谢谢您!onnx==1.5.0, TensorRT==6.0.1.5,只要我显示指定batch维度,parser->parseFromFile就解析失败,报ERROR: builtin_op_importers.cpp:695 In function importBatchNormalization: [6] Assertion failed: scale_weights.shape == weights_shape。

同时我也尝试了seralizeEngineFromPythonAPI.py代码,也是在那个地方编译不过。我还没找到问题的本质所在。

— You are receiving this because you modified the open/close state. Reply to this email directly, view it on GitHub, or unsubscribe.

runrunrun1994 commented 4 years ago

yolov3.onnx parse解析不成功的原因我找到了,原因在于TensorRT6.0.1.5里面的parser版本太低,出现下面这句警告:

WARNING: ONNX model has a newer ir_version (0.0.5) than this parser was built against (0.0.3). 我尝试了一下TensorRT-7.0.0.11,警告没有了,yolov3.onnx文件 parse过了,但我又遇到了新的问题。 新问题:doInference的返回结果为空,也就是三个输出层的hostBuffer都为空。 我真的是太难了!再请教一下您,TensorRT6.0.1.5您是直接在nvidia官网下的tar包吗?

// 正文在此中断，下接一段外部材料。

-- ==== Sys2Proof/Machine/Access.lean ====
section
/-! DEFINITION. A scalar access of a thread: the checks of R40, the cell's buffer (R156), data breakpoints (R416), the watermark stall
(R97), and uncorrectable errors (R73). -/

namespace Sys2Proof.Machine

/-- An address as the storage it names: the private alias and the global name of a scratchpad become the place of the core that now holds it, so that
two names of a byte are one place, after a migration too (R20, R25). -/
def State.placeOf (s : State) (c : Nat) (va : Word) : Nat :=
  if wfield va 60 4 = 0 then scratchKey c va.toNat
  else if wfield va 60 4 = 1 then scratchKey (s.holderOf (coreAt (wfield va 32 2) (wfield va 26 6) (wfield va 21 5))) (wfield va 0 17)
  else va.toNat

/-- Must an access of n bytes by core c wait for one of its watermarks (R97)? The copy that channel `own` belongs to does not wait for it. -/
def State.wmBlocked (s : State) (c : Nat) (own : Option Nat) (va : Word) (n : Nat) : Bool :=
  (upTo 8).any fun i =>
    let w := vget (s.core c).wmarks i Wmark.reset
    own != some i && w.busy && decide (w.w.toNat < w.limit) &&
      (let lo := max w.base w.w.toNat
       overlap (s.placeOf c va) n (s.placeOf c (BitVec.ofNat 64 lo)) (w.limit - lo))

/-- Must an access of n bytes through space 0x0 wait for a vector instruction of its thread (R294): a load for one that writes its bytes, a store
for one that reads or writes them? -/
def Cmd.blocksAlias (q : Cmd) (write : Bool) (va : Word) (n : Nat) : Bool :=
  if q.top = baddqTop then
    let d := Baddq.of q.ra
    (d.ranges (d.e0 q.aux)).any fun r => (write || r.2.2) && wfield r.1 60 4 == 0 && overlap r.1.toNat r.2.1 va.toNat n
  else
    let touches := fun (r : BitVec 512) => (Shape.of r).ver != 0 && (Shape.of r).meets va.toNat n
    touches q.rc || (write && (touches q.ra || touches q.rb || touches q.rx))

/-- The vector instructions in a thread's queue, those that ended units left there among them (R293). -/
def Thread.vectors (th : Thread) : List Cmd := th.past ++ th.ctx.vq

/-- Must the issuing thread's access wait for what it issued before a migration (R102), for a watermark (R97) or for its vector queue (R294)? -/
def State.interlocked (s : State) (write : Bool) (va : Word) (n : Nat) : Bool :=
  s.moveWait s.cur || s.wmBlocked s.curCore none va n ||
  (wfield va 60 4 == 0 && (s.thr s.curCore s.curThread.val).vectors.any fun q => q.blocksAlias write va n)

/-- What the issuing thread's access reaches: a cell read resolves through the current snapshot (R156). -/
def State.reachNew (s : State) (kind : AccKind) (align n : Nat) (va : Word) : Except Miss Hit :=
  match s.check (s.agent s.curCore) kind align n va with
  | .ok h => s.resolveCell (s.agent s.curCore) kind n (s.readGen s.curCore s.cur) h
  | .error m => .error m

/-- What an access reaches. One that goes on after a hold starts again from condition 9: its translation is tried again, and nothing before it (R44). -/
def State.reach (s : State) (kind : AccKind) (align n : Nat) (va : Word) : Except Miss Hit :=
  match s.cur.redo with
  | some r =>
    if r.va = va ∧ (wfield va 60 4 = 4 ∨ wfield va 60 4 = 6) then
      match s.translate (s.agent s.curCore) kind r.addr with
      | .ok pa => .ok (.mem (hbmKey pa))
      | .error m => .error m
    else if r.va = va ∧ wfield va 60 4 = 5 then .ok (.remote (wfield va 48 8) (wfield va 0 48))
    else s.reachNew kind align n va
  | none => s.reachNew kind align n va

/-- The translation that an access used may now be cached (R32). -/
def State.touchTlb (s : State) (c : Nat) (va : Word) : State :=
  if wfield va 60 4 = 4 then s.cacheWalk c (s.core c).asidN (wfield va 0 48) else s

/-- Does an address name a core's own coordinates in space 0x1 (R58)? -/
def ownAt (c : Nat) (va : Word) : Bool := wfield va 60 4 == 1 && !isGateway c && coreAt (wfield va 32 2) (wfield va 26 6) (wfield va 21 5) == c

/-- Does it name those of the issuing core? -/
def State.ownName (s : State) (va : Word) : Bool := ownAt s.curCore va

/-- An uncorrectable error met by the issuing instruction's access to [k, k + n) (R73). -/
def State.eccTrap (s : State) (g k n : Nat) : Res := .trap .eccunc { d0 := BitVec.ofNat 64 g } (s.logRange k n)

/-- Key of the byte that a scalar access names in a scratchpad that is being streamed to another core. -/
def State.streamKey (s : State) (va : Word) : Option Nat :=
  let k := scratchKey (s.holderOf (coreAt (wfield va 32 2) (wfield va 26 6) (wfield va 21 5))) (wfield va 0 17)
  if wfield va 60 4 = 1 ∧ s.streaming k then some k else none

/-- What a scalar access reaches: one to a scratchpad that is being streamed goes there and waits (R25, R408). -/
def State.reachScalar (s : State) (kind : AccKind) (align n : Nat) (va : Word) : Except Miss Hit :=
  match s.reach kind align n va with
  | .error .busy => (match s.streamKey va with | some k => .ok (.mem k) | none => .error .busy)
  | r => r

/-- A scalar access that reaches memory, a register of the system window or a peer, in its place behind the unit's earlier accesses (R80, R82). -/
def scalarAccess (kind : AccKind) (ld st : Bool) (align n : Nat) (va : Word) (go : Hit → State → Res) (s : State) : Res :=
  match s.reachScalar kind align n va with
  | .error m => m.res kind va s
  | .ok h =>
    if s.bpData ld st va n then .trap .bkpt {} s
    else if s.interlocked kind.writes va n || s.mustFollow s.cur.uid st va n h then .stay s
    else go h (s.touchTlb s.curCore va)

/-- The port of a peer's group by which an access leaves (R67): a hash of PEER and of bits [47:16] of the address picks it. -/
def State.portOf (s : State) (asid : Nat) (va : Word) : Nat :=
  let peer := wfield va 48 8
  let ports := ((tget (s.part asid).launch.peers peer).map (·.ports)).getD 0
  let group := (upTo 16).filter fun p => fieldOf ports p 1 == 1
  nth 0 group (Config.portHash peer (wfield va 16 32) % max 1 group.length)

/-- A scalar access to space 0x5 leaves for the peer (R35, R67). -/
def State.postRemote (s : State) (r : RemoteReq) : State :=
  let c := s.curCore
  let asid := s.curK.asidN
  let q : RemoteReq := { r with id := s.pkg.nextRemote, asid := asid, uid := s.cur.uid, core := c, thread := s.curThread.val, port := s.portOf asid r.va }
  s.modPkg fun p => { p with remotes := p.remotes ++ [q], nextRemote := p.nextRemote + 1 }

/-- The thread waits for the answer of the access that has just left (R35). -/
def State.sendRemote (s : State) (r : RemoteReq) : State := (s.postRemote r).modCur fun x => { x with wait := .remote s.pkg.nextRemote }

/-- A remote request with the fields of a load or a store. -/
def remoteReq (write fp signed : Bool) (va : Word) (n : Nat) (dest : Reg) (value : Word) : RemoteReq :=
  { id := 0, asid := 0, uid := 0, core := 0, thread := 0, port := 0, write := write, fp := fp, va := va, size := n, signed := signed, dest := dest,
    value := value, timed := none, copy := none, mask := 0xFFFFFFFFFFFFFFFF, held := false }

/-- A store of a line or less beyond one register at a key by the issuing thread: by the loopback port (R58), forwarded to the ATE that holds the line
(R69), or now. -/
def State.wideStore (s : State) (va : Word) (k : Nat) (bs : List Byte) : State :=
  let rank := ateRank s.curCore s.curThread.val
  let own := if s.ownName va then some s.curCore else none
  if own.isSome || s.lineHeld k then s.sendPut rank s.cur.uid threadSeq k bs.length (leNat bs) (2 ^ (8 * bs.length) - 1) own else s.writeBytes k bs

/-- What piece i of a wide read reaches, 16 bytes that cross no page; one that goes on after a hold starts again from condition 9 (R44). -/
def State.widePiece (s : State) (va : Word) (i : Nat) : Except Miss Hit :=
  match s.cur.redo with
  | some r => (s.translate (s.agent s.curCore) .load (r.addr + 16 * i)).map fun pa => .mem (hbmKey pa)
  | none => s.reachNew .load 16 16 (va + BitVec.ofNat 64 (16 * i))

/-- The keys of the first pieces of a wide read, in order, or the miss of the first that has one, with its number. -/
def State.wideKeys (s : State) (va : Word) : Nat → Except (Miss × Nat) (List Nat)
  | 0 => .ok []
  | i + 1 =>
    match s.wideKeys va i with
    | .error m => .error m
    | .ok l =>
      match s.widePiece va i with
      | .ok (.mem k) => .ok (l ++ [k])
      | .ok _ => .ok l
      | .error m => .error (m, i)

/-- A wide read is held at piece i: it goes on from the address that its first byte has in the space of the translation. -/
def holdWide (m : Miss) (va : Word) (i : Nat) (s : State) : Res :=
  match m.res .load va s with
  | .stay s => .stay (if i = 0 then s else s.modCur fun x => { x with redo := x.redo.map fun r => { r with addr := r.addr - 16 * i } })
  | r => r

/-- What the whole of a wide read reaches; one that goes on after a hold has passed its checks, and asks a peer again (R36, R44). -/
def State.wideReach (s : State) (align n : Nat) (va : Word) : Except Miss Hit :=
  if s.cur.redo.isSome then .ok (if wfield va 60 4 = 5 then .remote (wfield va 48 8) (wfield va 0 48) else .mem 0) else s.reachNew .load align n va

/-- A read of n bytes, a multiple of 16, as one load aligned to `align`, by an instruction that then goes on with them (R260, R278). Each page it touches
is translated. A read of a peer's memory holds the thread until its bytes return; the instruction then issues again and takes them. -/
def wideLoad (align n : Nat) (va : Word) (go : List Byte → State → Res) (s : State) : Res :=
  if !s.cur.wide.isEmpty then go s.cur.wide (s.modCur fun x => { x with wide := [] })
  else
    match s.wideReach align n va with
    | .error m => m.res .load va s
    | .ok (.window _) => go (List.replicate n 0) s
    | .ok (.remote p q) => if s.mustFollow s.cur.uid false va n (.remote p q) then .stay s else .stay (s.sendRemote (remoteReq false false false va n 0 0))
    | .ok _ =>
      match s.wideKeys va (n / 16) with
      | .error (m, i) => holdWide m va i s
      | .ok ks =>
        let own := s.ownName va
        if s.interlocked false va n || s.amoOut s.cur.uid || ks.any fun k => s.meetsOut s.cur.uid k 16 then .stay s
        else match ks.find? fun k => s.turnWait s.cur.uid threadSeq k own with
          | some k => (Miss.turn k own).res .load va s
          | none =>
            let s := s.touchTlb s.curCore va
            match ks.findSome? fun k => s.badIn k 16 with
            | some g => .trap .eccunc { d0 := BitVec.ofNat 64 g } (ks.foldl (fun s k => s.logRange k 16) s)
            | none =>
              go (ks.flatMap fun k => (upTo 16).map fun i => s.seenByte s.cur.uid threadSeq (k + i))
                ((ks.foldl (fun s k => s.correct k 16) s).dropTurns s.cur.uid threadSeq)

end Sys2Proof.Machine
end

dongfangduoshou123 commented 4 years ago

警告而已,不崩溃就行,我当时也有警告来着。 开源组件是从github上clone的,二进制组建就是根据他那个TensorRT的github上的readme一步一步下下来的。

dongfangduoshou123 commented 4 years ago

能有了吗?大哥。。。

runrunrun1994 commented 4 years ago

大哥,现在能跑起来,但没有检测结果,我还在DEBUG,那几个大写ASSERT很关键。

runrunrun1994 commented 4 years ago

对了,大哥生成trt之后加载会有deserializeCudaEngine::30, condition: (blob) != nullptr错误。

dongfangduoshou123 commented 4 years ago

https://github.com/NVIDIA/TensorRT/issues/178 plugin必须用plugin对应的creator来创建,自己new的话,反序列化就崩溃了,但是就像上面我提的哪个issue说的,我在sampleYoloV3.cpp里已经改为用它的creator来创建了,反系列化就没错了,你这是又出新的幺蛾子了…………?

runrunrun1994 commented 4 years ago

我现在还没关注这个问题,我现在主要的问题是虽然整个demo能跑通了,能显示结果图,但没有检测框。导致这个问题的原因主要是网络没有返回值,最后解码结果时,用的是hostBuffer里面默认初始值0值。又回到最初的起点了,我真是太难了!

runrunrun1994 commented 4 years ago

大哥,我终于跑通了,代码有好几个笔误的地方啊!

dongfangduoshou123 commented 4 years ago

恭喜,那我关了这个issue,你肯定学到不少东西。。。。

dongfangduoshou123 commented 4 years ago

@Learner0918 我又有新的更新传上来了(tensorrt网络的统一接口封装),建议你尝试一下,有bug修复的话,欢迎pull过来。

runrunrun1994 commented 4 years ago

谢谢老哥,我试一试。

wavesCHJ commented 4 years ago

@Learner0918 大哥,我也遇到了这个问题 WARNING: ONNX model has a newer ir_version (0.0.4) than this parser was built against (0.0.3). [01/05/2020-21:39:38] [E] [TRT] (Unnamed Layer* 6) [Convolution]: at least 4 dimensions are required for input While parsing node number 7 [BatchNormalization]: ERROR: builtin_op_importers.cpp:695 In function importBatchNormalization: [6] Assertion failed: scale_weights.shape == weights_shape 用的是sampleOnnxMNIST.cpp的代码,是在运行这行的时候报错的: auto parsed = parser->parseFromFile(locateFile(mParams.onnxFileName, mParams.dataDirs).c_str(), static_cast<int>(gLogger.getReportableSeverity())); 我的TensorRT版本也是6.0,请问您是怎么解决这个问题的啊?是改用TensorRT7.0吗?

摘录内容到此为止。